That's just a note from the VOC Nazis. They just don't want you to thin it and destroy the world. How did we ever survive without them. 

Al


----------



## Steve Neul (Sep 2, 2011)

GHOSTNOTES said:


> I also found deft at lowes but it says not for spraying, so i did not get it.
> But if it will actually, how much should i get?


The Deft that says not for spraying just has a very slow drying solvent. It can be sprayed but you need to be more careful not to get runs in the finish. 

This is a pretty long thread now. Are you still trying to finish those speaker cabinets? If so you might as well get a gallon. Once you buy more than two quarts it's cheaper to buy a gallon.


----------



## GHOSTNOTES (Jan 7, 2015)

Steve Neul said:


> The Deft that says not for spraying just has a very slow drying solvent. It can be sprayed but you need to be more careful not to get runs in the finish.
> 
> This is a pretty long thread now. Are you still trying to finish those speaker cabinets? If so you might as well get a gallon. Once you buy more than two quarts it's cheaper to buy a gallon.



Still working on them. I wanted to finish the crossovers first.

I work in and out of town/country a lot so its small steps right now. I finally got around to putting the dampening material and glue up of 1 of 4 cabinets.Then, I head out today for a few weeks. When i get back, i will finish gluing up and internal wiring and binding posts. I think i have the spraying dye down ok but need to practice with spraying the lacquer. I might just buy a seperate gun for that.


----------



## Steve Neul (Sep 2, 2011)

GHOSTNOTES said:


> Still working on them. I wanted to finish the crossovers first.
> 
> I work in and out of town/country a lot so its small steps right now. I finally got around to putting the dampening material and glue up of 1 of 4 cabinets.Then, I head out today for a few weeks. When i get back, i will finish gluing up and internal wiring and binding posts. I think i have the spraying dye down ok but need to practice with spraying the lacquer. I might just buy a seperate gun for that.

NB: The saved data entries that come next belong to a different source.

/-! ### What the compress pipe makes of a job (R229, R233 to R235) -/

/-- The header that a stream starts with (R229). -/
def sqHeader (d : SqDesc) (level window : Nat) : Data :=
  if d.format = 0 then []
  else if d.format = 1 then
    let cmf := 8 + 16 * (Nat.log2 window - 8)
    let fl := (if level = 1 then 0 else if level ≤ 5 then 1 else if level = 6 then 2 else 3) * 64
    [BitVec.ofNat 8 cmf, BitVec.ofNat 8 (fl + (31 - (256 * cmf + fl) % 31) % 31)]
  else if d.format = 2 then
    [0x1F, 0x8B, 8, 0, 0, 0, 0, 0, if level = 1 then 4 else if 9 ≤ level then 2 else 0, 0xFF]
  else
    let n := d.srcLen
    let sized := bitAt d.flags 1
    let single := sized && decide (n ≤ window)
    let code := if sized = false then 0 else if single && decide (n < 256) then 0 else if decide (256 ≤ n) && decide (n < 65792)
      then 1 else 2
    bytesLE 4 0xFD2FB528 ++ [BitVec.ofNat 8 (64 * code + 32 * b2n single + 4 * b2n (bitAt d.flags 0))] ++
      (if single then [] else [BitVec.ofNat 8 (8 * (Nat.log2 window - 10))]) ++
      (if sized = false then [] else if code = 0 then bytesLE 1 n else if code = 1 then bytesLE 2 (n - 256) else bytesLE 4 n)

/-- The stream's own check over its content (R232, R233). -/
def sqOwnCheck (d : SqDesc) (content : Data) : Nat :=
  match d.format with
  | 0 => 0
  | 1 => adler32 content
  | 2 => crc32 content
  | _ => if bitAt d.flags 0 then xxh64 content else 0

/-- The trailer that ends a stream (R229, R233). -/
def sqTrailer (d : SqDesc) (content : Data) : Data :=
  match d.format with
  | 0 => []
  | 1 => bytesBE 4 (adler32 content)
  | 2 => bytesLE 4 (crc32 content) ++ bytesLE 4 content.length
  | _ => if bitAt d.flags 0 then bytesLE 4 (xxh64 content) else []

/-- Stored blocks of DEFLATE, the last of them final where the stream ends, else an empty one after them (R233, R235). -/
def storedDeflate (final : Bool) (d : Data) : Data :=
  let cs := chunksOf 65535 (d.length / 65535 + 1) d
  let blk := fun (last : Bool) (c : Data) => BitVec.ofNat 8 (b2n last) :: (bytesLE 2 c.length ++ bytesLE 2 (65535 - c.length) ++ c)
  if final then
    (if cs.isEmpty then blk true [] else cs.zipIdx.flatMap fun x => blk (x.2 + 1 == cs.length) x.1)
  else cs.flatMap (blk false) ++ blk false []

/-- Raw blocks of Zstandard. -/
def storedZstd (final : Bool) (room : Nat) (d : Data) : Data :=
  let cs := chunksOf (max 1 room) (d.length / max 1 room + 1) d
  let blk := fun (last : Bool) (c : Data) => bytesLE 3 (b2n last + 8 * c.length) ++ c
  if final && cs.isEmpty then blk true [] else cs.zipIdx.flatMap fun x => blk (final && x.2 + 1 == cs.length) x.1
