-- ==== Sys2Proof/Machine/Anvil.lean ====
section
/-!
DEFINITION. Anvil (chapter 10): the exec command and its checks (R285), the life of an instance (R286),
activations (R269 to R273), tokens and delays (R274 to R277), near-data scan (R287, R288), the services of
R278, Lirok modules (R280 to R283), and the Anvil mailbox commands (R295).
-/

namespace Sys2Proof.Machine

open Sys2Proof

/-! ### Modules -/

/-- The image of a module as its function's grant holds it: rounded up to 64 KiB (R267). -/
def Module.room (m : Module) : Nat := (m.file.imageBytes + 65535) / 65536 * 65536

/-- Bytes of a function's grant that images and allocations take. -/
def State.dataUsed (s : State) (n : Nat) : Nat :=
  sumBy (fun m => if m.fn = n then m.room else 0) s.anv.modules +
    sumBy (fun x => if x.1 = n then x.2.2.2 else 0) s.anv.mem

/-- Bytes [addr, addr + len) lie in the function's data window and meet no allocation of it. -/
def State.dataFree (s : State) (n addr len : Nat) : Bool :=
  decide (dataBase ≤ addr) && decide (addr + len ≤ dataBase + s.dataBytes n) &&
    !s.anv.mem.any fun x => x.1 == n && decide (0 < overlap x.2.2.1 x.2.2.2 addr len)

/-- Where an allocation could start: the base of the window and the end of every allocation, aligned. -/
def State.dataStarts (s : State) (n align : Nat) : List Nat :=
  (dataBase :: (s.anv.mem.filter fun x => x.1 == n).map fun x => x.2.2.1 + x.2.2.2).map fun a =>
    (a + align - 1) / align * align

/-- An allocation for an instance: its address, which the device chooses, and the state after it. [log 5: DESIGN
CHOICE; 88: DEDUCED] -/
def State.dataAlloc (s : State) (n inst len align : Nat) : Option (Nat × State) :=
  let ok := fun a => a % align == 0 && s.dataFree n a len
  if s.dataBytes n < s.dataUsed n + len then none
  else match (s.dataStarts n align).find? ok with
  | none => none
  | some least =>
    let r := s.choose ok least
    some (r.1, r.2.modAnv fun a => { a with mem := a.mem ++ [(n, inst, r.1, len)] })

/-! ### The exec command (R285) -/

/-- The exec block with the function's chunk size and buffers in place of 0 (R284). -/
def State.execBlock (s : State) (n : Nat) (b : ExecBlock) : ExecBlock :=
  { b with
    chunk := if b.chunk = 0 then s.param 0x0A12 n / 16 else b.chunk
    chunkBufs := if b.chunkBufs = 0 then s.param 0x0A13 n else b.chunkBufs }

/-- Bytes of a chunk and of its overlap. -/
def chunkBytes (b : ExecBlock) : Nat := b.chunk * 16384
def overlapBytes (b : ExecBlock) : Nat := b.overlap * 4096

/-- Order 4 of R285: fields in range. -/
def execFieldsOk (b : ExecBlock) (m : ModuleFile) : Bool :=
  b.rsv == 0 && decide (b.engines ≤ 64) && decide (b.priority ≤ m.maxPrio) && decide (b.chunk ≤ 16) &&
    decide (2 ≤ b.chunkBufs) && decide (b.chunkBufs ≤ 8) && decide (b.overlap ≤ 8) &&
    decide (chunkBytes b + overlapBytes b ≤ 262144) && b.rangeStart % 4096 == 0 &&
    (b.rangeLen == 0 || m.chunkEntry != 0) && decide (b.argLen ≤ 4096) &&
    decide (b.resultLen ≤ 1073741824) && decide (b.stream < 4096)

/-- The end that a range may reach, in bytes: for a stream its stored end, for an INS its five regions. [log 79:
DEDUCED] -/
def State.rangeEnd (s : State) (n : Ns) (stream : Nat) : Nat :=
  if n.isStream then s.streamEnd stream
  else if n.isIns then 5 * n.f.capacity * 4096
  else n.f.capacity * 4096

/-- The checks of R285 in their order. -/
def State.execCheck (s : State) (fn : Nat) (n : Ns) (b : ExecBlock) : Option Status :=
  let g := s.grantOf fn
  if s.pw.st = .p2 ∨ s.pw.st = .p3 ∨ s.pw.st = .p4 then some St.anvPoweredOff
  else match s.module? fn b.module with
  | none => some St.anvNoModule
  | some m =>
    if m.revoked then some St.anvNoModule
    else if g.engineList = [] ∨ g.engineList.length < b.engines then some St.anvEngines
    else if ¬ execFieldsOk b m.file ∨ (¬ n.isStream ∧ b.stream ≠ 0) then some St.anvExecField
    else if 524288 < b.chunkBufs * (chunkBytes b + overlapBytes b) + m.file.scratchBytes + m.file.stackBytes
    then some St.anvScratch
    else if n.isStream ∧ ¬ s.streamBound n.f.nsid b.stream then some St.recStream
    else if s.rangeEnd n b.stream < b.rangeStart + b.rangeLen then some St.anvRange
    else if 4096 * g.scan < chunkBytes b + overlapBytes b then some St.anvScanCredit
    else none

/-- The window check of an exec's argument and result buffers (R352, R376 check 15). -/
def State.execWindow (s : State) (fn : Nat) (b : ExecBlock) : Bool :=
  s.dmaOk fn b.argAddr b.argLen && s.dmaOk fn b.resultAddr b.resultLen

/-- An instance as its exec makes it. -/
def Inst.fresh (id fn qid cid nsid : Nat) (b : ExecBlock) : Inst :=
  { id := id, fn := fn, qid := qid, cid := cid, nsid := nsid, handle := b.module, blk := b,
    st := .waitEngines, engines := [], delivered := 0, nextEng := 0, chunks := [], puts := [], argAddr := 0,
    stackAt := 0, code := 0, resultLen := 0, status := St.ok, abortBy := none }

/-- EXEC (R15, R285, R376): its checks; then it waits for admission with an instance of its own. -/
def execExec (fn qid cid : Nat) (blk : ExecBlock) (s : State) : Res :=
  .next (s.checked fn qid cid opExec [] fun c n =>
    let b := s.execBlock fn blk
    if ¬ s.execWindow fn b then s.failCmd c St.fnDmaWindow
    else match s.execCheck fn n b with
    | some st => s.failCmd c st
    | none =>
      (s.modAnv fun a => { a with
        insts := a.insts ++ [Inst.fresh a.nextInst fn qid cid c.e.nsid b], nextInst := a.nextInst + 1 }).modCmd
        c.seq fun c => { c with stage := .waiting, left := 1, inst := s.anv.nextInst })

/-! ### Instances (R286) -/

/-- The instance that engine `e` belongs to. -/
def State.instOn (s : State) (e : Nat) : Option Inst := s.anv.insts.find? (fun i => i.engines.contains e)

/-- The engines of a function that no instance holds. -/
def State.freeEngines (s : State) (n : Nat) : List Nat :=
  (s.grantOf n).engineList.filter fun e => (s.instOn e).isNone

/-- The oldest admitted exec of a function whose instance waits for engines. -/
def State.waitingInst (s : State) (n : Nat) : Option Inst :=
  s.anv.insts.find? fun i => i.fn == n && i.st == .waitEngines &&
    s.q.cmds.any fun c => c.inst == i.id && c.e.opc == opExec && c.stage == .execing

/-- A new thread of an instance. -/
def Thread.fresh (i : Inst) (entry arg prio nslots : Nat) (pin : Option Nat) (part : Nat) : Thread :=
  { tid := 0, inst := i.id, fn := i.fn, entry := entry, arg := arg, prio := prio, nslots := nslots,
    pin := pin, cluster := clusterOf part, part := part, ops := [none, none, none, none], st := .waiting,
    order := 0, cancelled := false, chunk := none, first := false }

/-- The initial thread of an instance, pinned to its engine 0. -/
def Thread.initial (i : Inst) (m : Module) (arg e : Nat) : Thread :=
  { Thread.fresh i m.file.entry arg i.blk.priority 0 (some e) e with first := true }

/-- The thread of a chunk, pinned to the engine that holds its buffer (R288). -/
def Thread.ofChunk (i : Inst) (m : Module) (c : Chunk) : Thread :=
  { Thread.fresh i m.file.chunkEntry i.argAddr i.blk.priority 0 (some c.engine) c.engine with chunk := some c }

/-- The instance once its initial thread is spawned: STARTING with its engines and its argument block. -/
def State.started (s : State) (i : Inst) (es : List Nat) (arg : Nat) : Option (Nat × State) → State
  | none => s
  | some x => x.2.modInst i.id fun y => { y with st := .starting, engines := es, argAddr := arg }

/-- Where an engine's stack may lie: in the scratchpad, clear of the static scratch. -/
def stackOk (m : Module) (a : Nat) : Bool :=
  inScratch a m.file.stackBytes && overlap m.file.scratchAt m.file.scratchBytes a m.file.stackBytes == 0

/-- The stack of the instance's engines, at the top of the scratchpad where it can be. [log 5: DESIGN CHOICE] -/
def State.placeStack (s : State) (m : Module) : Nat × State :=
  let least := ([scratchEnd - m.file.stackBytes, scratchBase].find? (stackOk m)).getD
    (m.file.scratchAt + m.file.scratchBytes)
  s.choose (stackOk m) least

/-- The static scratch of an engine zeroed (R286). -/
def State.zeroStatic (s : State) (m : Module) (es : List Nat) : State :=
  es.foldl (fun a e => a.modEngine e fun c => { c with
    scratch := memZero c.scratch m.file.scratchAt m.file.scratchBytes }) s
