/-- Volatile settings accepted in earlier ticks take effect (R27). [log 60: DEDUCED] -/
def State.applyParams (s : State) (n : Nat) : State :=
  let due := s.recs.pendParams.filter fun x => decide (x.1 ≤ n)
  let put := fun (s : State) (p : Param) =>
    if p.id = 0x0801 then
      (s.modFn p.target fun f => { f with sqLevel := p.value }).modRecs fun r => { r with
        vparams := derive (fun i => decide (0x0810 ≤ i) && decide (i < 0x0815)) p.target r.vparams }
    else if p.id = 0x0A07 then
      (s.modFn p.target fun f => { f with anvClass := p.value }).modRecs fun r => { r with
        vparams := derive (fun i => decide (0x0A11 ≤ i) && decide (i < 0x0A14)) p.target r.vparams }
    else s.modRecs fun r => { r with vparams := derive (fun i => i == p.id) p.target r.vparams ++ [p] }
  (due.foldl (fun a x => put a x.2) s).modRecs fun r => { r with
    pendParams := r.pendParams.filter fun x => !decide (x.1 ≤ n) }

/-- Delays with no comparator left end with ST_ANV_NO_TIMER (R277). -/
def State.dropTimers (s : State) : State :=
  if s.delayTimer then s else s.fireDelays (fun _ => true) 0 St.anvNoTimer

/-! ### What the start of a tick does -/

/-- The hold of R342 lifts. -/
def State.liftHold (s : State) : State :=
  if s.link.below = true ∧ s.inForce.linkFloor ≤ s.link.gen ∧ s.link.gen ≠ 0 then
    (s.modLink fun l => { l with below := false }).devEvent St.fnLinkResume s.link.gen
  else s

/-- The reporting mode evaluated (R390); a flag that is still set when the mode becomes PER_COMMAND is cleared with an
event (R391). [log 135: DEDUCED] -/
def State.reportMode (s : State) : State :=
  let per := !(s.zl.group == .solo && decide (s.created.length ≤ 4))
  let flagged := (s.store.nss.filter (·.deferred)).map (·.f.nsid)
  let s1 := s.modQ fun q => { q with perCommand := per }
  if per = true ∧ s.q.perCommand = false then
    flagged.foldl (fun a i => (a.recordNext [.deferred i false]).nsEvent St.cmdDeferredError i 0) s1
  else s1

/-- A power state whose boundary has come: P3 at the end of its quiesce, a change among P0 to P2 and out of P3 at the
instant of R426 (R424, R425, R428). [log 121, 170: DEDUCED] -/
def State.powerBoundary (s : State) : State :=
  if s.pw.entry = .toP3 ∧ s.pw.quiesced = true then
    let s1 := ((s.modPw fun p => { p with st := .p3, entry := .none, entryLong := none, quiesced := false }).freeDg
      fun _ => true).gateEngines
    let s2 := ((List.range 3).filter fun p => (s1.port p).st != .off).foldl State.portDown s1
    s.pw.entryLong.elim s2 fun x => s2.endLong x.2 St.ok []
  else match s.pw.request with
  | some (target, due) =>
    if due ≤ s.hz.uptimeUs then
      let s0 := s.modPw fun p => { p with st := target, request := none, replyTo := none }
      let s1 := if target = .p2 then s0.gateEngines else s0
      s.pw.replyTo.elim s1 fun x => s1.stage x.1 0x0C01 x.2 St.ok [] none
    else s
  | none => s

I use separate guns for clear coatings. When using other products in a gun you can never be sure you get everything cleaned out well enough so I have two guns which only get clear finishes put in them.

The Deft would be easier to work if you used a lacquer sanding sealer first. Any finish fuzzes up the finish a little and the sanding sealer would be easier to sand. Think of it as a clear primer. Once you get everything smooth then use the Deft.


----------



## GHOSTNOTES (Jan 7, 2015)

My thoughts exactly. Spraying will be the last thing i do
The fronts are a seperate panel, since i might have to add or take away damening material. They will not be glued untill i finally tune them. Then i will start. But yes its slllloooow going because of work. Half of me just wants to go ahead and glue up because from other reports they sonund excellent as is.


----------



## GHOSTNOTES (Jan 7, 2015)

I should be done gluing up everything in a couple of days and finally be spraying by next week, I have to wait on my binding posts.Should 2 Qrts of deft lacquer be enough?

Been working on the crossovers. I put them in a shadow box and they will actually be wall mounted for display. 10 binding posts per box. It will be Bi-amped in with 3 channels coming out.


----------



## GHOSTNOTES (Jan 7, 2015)

I went ahead and glued up the fronts so when my binding posts arrive, i will be ready.

Here is my plan so correct or feel free to make recommendations, especially on the high build details. Tried looking for it online, not exactly sure what I'm looking for.

This is what i will be looking at for guidance, trying to put it in one place.... 

Again anything you can add, please do with a reference. I can follow directions fine. I just need them to go by.

Here we go.....:yes:


1.Raise the grain and orbital sand with 180/250?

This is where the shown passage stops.